-- The records follows --
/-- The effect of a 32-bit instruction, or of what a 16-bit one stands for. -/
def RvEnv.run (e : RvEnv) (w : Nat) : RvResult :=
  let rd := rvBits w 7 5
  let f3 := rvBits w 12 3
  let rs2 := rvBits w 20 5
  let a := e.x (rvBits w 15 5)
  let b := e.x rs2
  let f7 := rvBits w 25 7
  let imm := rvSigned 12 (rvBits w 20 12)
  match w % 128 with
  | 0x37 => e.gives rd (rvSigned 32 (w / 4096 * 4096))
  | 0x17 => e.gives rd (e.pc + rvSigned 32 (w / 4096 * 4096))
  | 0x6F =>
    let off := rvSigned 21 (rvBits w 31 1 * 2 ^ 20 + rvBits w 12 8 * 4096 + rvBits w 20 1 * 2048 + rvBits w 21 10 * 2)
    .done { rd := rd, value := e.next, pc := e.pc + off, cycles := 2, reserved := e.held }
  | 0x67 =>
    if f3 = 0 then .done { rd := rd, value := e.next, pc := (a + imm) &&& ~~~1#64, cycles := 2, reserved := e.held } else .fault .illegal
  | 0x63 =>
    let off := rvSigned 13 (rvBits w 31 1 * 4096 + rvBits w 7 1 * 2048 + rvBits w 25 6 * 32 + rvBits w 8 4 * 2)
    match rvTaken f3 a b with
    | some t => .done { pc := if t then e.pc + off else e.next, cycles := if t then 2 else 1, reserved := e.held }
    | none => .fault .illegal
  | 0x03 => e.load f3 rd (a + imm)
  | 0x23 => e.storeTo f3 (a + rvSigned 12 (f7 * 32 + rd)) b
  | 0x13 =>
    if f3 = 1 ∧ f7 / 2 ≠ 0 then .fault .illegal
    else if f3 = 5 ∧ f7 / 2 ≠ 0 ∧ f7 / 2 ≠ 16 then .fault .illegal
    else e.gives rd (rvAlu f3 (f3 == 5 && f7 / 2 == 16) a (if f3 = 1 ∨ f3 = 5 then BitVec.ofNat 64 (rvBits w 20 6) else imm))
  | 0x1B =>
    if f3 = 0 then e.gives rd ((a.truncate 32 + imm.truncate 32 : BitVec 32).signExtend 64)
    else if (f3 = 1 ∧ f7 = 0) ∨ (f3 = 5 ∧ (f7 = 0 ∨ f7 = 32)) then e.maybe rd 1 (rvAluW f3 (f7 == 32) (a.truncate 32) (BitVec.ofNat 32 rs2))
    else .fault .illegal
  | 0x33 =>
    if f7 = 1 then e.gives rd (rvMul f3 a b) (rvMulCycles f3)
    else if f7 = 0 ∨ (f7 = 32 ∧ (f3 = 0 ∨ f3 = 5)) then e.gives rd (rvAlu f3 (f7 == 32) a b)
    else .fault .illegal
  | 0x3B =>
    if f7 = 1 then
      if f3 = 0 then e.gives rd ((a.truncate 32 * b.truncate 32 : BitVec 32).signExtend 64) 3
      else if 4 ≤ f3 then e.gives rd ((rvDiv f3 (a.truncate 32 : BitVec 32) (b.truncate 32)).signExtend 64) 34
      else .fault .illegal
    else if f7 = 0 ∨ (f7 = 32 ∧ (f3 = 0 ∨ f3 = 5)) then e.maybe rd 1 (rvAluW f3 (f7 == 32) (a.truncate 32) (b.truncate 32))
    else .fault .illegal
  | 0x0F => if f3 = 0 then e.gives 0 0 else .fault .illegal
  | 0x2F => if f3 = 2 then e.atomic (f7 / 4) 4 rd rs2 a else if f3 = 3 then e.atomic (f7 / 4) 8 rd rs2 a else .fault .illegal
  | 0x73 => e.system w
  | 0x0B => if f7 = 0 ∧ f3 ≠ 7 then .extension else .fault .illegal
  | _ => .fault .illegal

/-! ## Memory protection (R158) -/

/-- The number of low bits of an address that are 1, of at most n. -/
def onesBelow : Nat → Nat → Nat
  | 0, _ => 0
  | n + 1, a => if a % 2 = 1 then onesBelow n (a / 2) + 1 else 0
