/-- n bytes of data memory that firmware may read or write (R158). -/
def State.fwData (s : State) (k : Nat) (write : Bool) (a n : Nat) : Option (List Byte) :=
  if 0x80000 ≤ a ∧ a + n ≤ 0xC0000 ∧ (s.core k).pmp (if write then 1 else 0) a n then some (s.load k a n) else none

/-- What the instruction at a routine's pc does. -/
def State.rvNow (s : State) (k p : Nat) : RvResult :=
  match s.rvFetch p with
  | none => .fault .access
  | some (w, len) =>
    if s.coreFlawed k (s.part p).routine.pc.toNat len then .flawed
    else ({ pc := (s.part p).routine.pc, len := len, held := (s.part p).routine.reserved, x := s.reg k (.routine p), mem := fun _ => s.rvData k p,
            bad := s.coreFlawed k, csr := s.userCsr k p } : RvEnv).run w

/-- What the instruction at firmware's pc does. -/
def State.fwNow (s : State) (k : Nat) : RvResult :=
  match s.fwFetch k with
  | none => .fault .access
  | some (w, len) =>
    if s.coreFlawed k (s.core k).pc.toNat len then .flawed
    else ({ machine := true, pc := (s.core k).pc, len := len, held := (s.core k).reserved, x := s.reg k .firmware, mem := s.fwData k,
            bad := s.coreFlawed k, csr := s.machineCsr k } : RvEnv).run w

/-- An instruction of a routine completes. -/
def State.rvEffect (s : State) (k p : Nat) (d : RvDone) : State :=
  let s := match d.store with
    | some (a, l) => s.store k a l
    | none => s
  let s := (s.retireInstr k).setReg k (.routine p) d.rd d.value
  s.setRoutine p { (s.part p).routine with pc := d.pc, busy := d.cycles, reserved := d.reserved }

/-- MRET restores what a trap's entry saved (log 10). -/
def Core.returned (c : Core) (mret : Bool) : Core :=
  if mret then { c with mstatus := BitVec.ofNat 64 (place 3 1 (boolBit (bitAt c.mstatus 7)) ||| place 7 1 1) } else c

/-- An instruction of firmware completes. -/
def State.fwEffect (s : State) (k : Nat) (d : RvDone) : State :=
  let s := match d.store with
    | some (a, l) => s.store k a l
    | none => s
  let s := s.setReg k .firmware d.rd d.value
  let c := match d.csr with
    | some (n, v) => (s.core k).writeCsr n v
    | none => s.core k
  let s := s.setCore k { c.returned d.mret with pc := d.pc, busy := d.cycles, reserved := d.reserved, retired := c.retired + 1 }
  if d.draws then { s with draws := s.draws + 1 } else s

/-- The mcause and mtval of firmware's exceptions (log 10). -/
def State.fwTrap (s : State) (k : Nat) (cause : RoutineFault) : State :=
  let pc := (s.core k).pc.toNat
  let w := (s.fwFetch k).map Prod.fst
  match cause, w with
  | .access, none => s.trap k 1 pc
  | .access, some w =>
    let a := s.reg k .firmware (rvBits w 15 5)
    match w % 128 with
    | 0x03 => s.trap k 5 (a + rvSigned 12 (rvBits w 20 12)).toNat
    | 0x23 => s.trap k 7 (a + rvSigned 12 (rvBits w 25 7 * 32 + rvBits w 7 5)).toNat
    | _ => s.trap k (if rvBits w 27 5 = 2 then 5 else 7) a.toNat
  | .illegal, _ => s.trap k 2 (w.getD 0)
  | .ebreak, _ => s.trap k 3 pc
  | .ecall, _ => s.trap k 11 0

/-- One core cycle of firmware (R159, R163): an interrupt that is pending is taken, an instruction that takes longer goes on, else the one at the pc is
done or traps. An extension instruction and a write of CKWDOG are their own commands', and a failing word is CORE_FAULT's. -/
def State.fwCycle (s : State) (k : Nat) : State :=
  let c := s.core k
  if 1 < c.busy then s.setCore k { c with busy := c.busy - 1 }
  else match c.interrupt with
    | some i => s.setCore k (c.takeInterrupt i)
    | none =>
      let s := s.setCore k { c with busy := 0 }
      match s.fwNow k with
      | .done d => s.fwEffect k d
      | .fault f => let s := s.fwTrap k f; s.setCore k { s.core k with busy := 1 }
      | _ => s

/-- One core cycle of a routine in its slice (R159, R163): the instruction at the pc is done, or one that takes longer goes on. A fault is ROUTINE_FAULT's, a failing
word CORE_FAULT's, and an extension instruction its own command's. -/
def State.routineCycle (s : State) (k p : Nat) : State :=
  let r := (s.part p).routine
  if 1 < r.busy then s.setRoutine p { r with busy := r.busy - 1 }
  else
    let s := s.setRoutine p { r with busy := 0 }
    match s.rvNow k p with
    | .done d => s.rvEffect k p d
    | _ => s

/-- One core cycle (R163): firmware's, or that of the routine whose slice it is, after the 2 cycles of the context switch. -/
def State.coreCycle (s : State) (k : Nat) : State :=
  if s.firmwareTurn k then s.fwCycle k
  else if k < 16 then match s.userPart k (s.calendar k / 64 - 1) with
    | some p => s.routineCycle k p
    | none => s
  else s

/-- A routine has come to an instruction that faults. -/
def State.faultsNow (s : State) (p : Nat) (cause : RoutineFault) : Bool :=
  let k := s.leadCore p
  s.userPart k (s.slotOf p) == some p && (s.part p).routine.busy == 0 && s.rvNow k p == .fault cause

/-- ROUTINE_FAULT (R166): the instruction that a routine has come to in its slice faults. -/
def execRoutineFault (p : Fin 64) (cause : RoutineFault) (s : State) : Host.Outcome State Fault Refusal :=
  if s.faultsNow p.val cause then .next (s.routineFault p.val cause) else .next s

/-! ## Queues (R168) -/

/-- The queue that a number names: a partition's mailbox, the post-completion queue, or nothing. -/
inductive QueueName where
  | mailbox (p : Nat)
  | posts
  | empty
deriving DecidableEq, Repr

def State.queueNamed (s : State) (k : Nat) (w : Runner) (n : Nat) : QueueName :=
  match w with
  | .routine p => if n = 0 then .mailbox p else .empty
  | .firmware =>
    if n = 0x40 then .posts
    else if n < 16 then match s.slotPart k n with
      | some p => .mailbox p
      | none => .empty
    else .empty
-- The records concluded --
Problem to work on: Using the records above, find and show each line with the string "slice".

Worked solution:
/-- One core cycle of a routine in its slice (R159, R163): the instruction at the pc is done, or one that takes longer goes on. A fault is ROUTINE_FAULT's, a failing
/-- One core cycle (R163): firmware's, or that of the routine whose slice it is, after the 2 cycles of the context switch. -/
/-- ROUTINE_FAULT (R166): the instruction that a routine has come to in its slice faults. -/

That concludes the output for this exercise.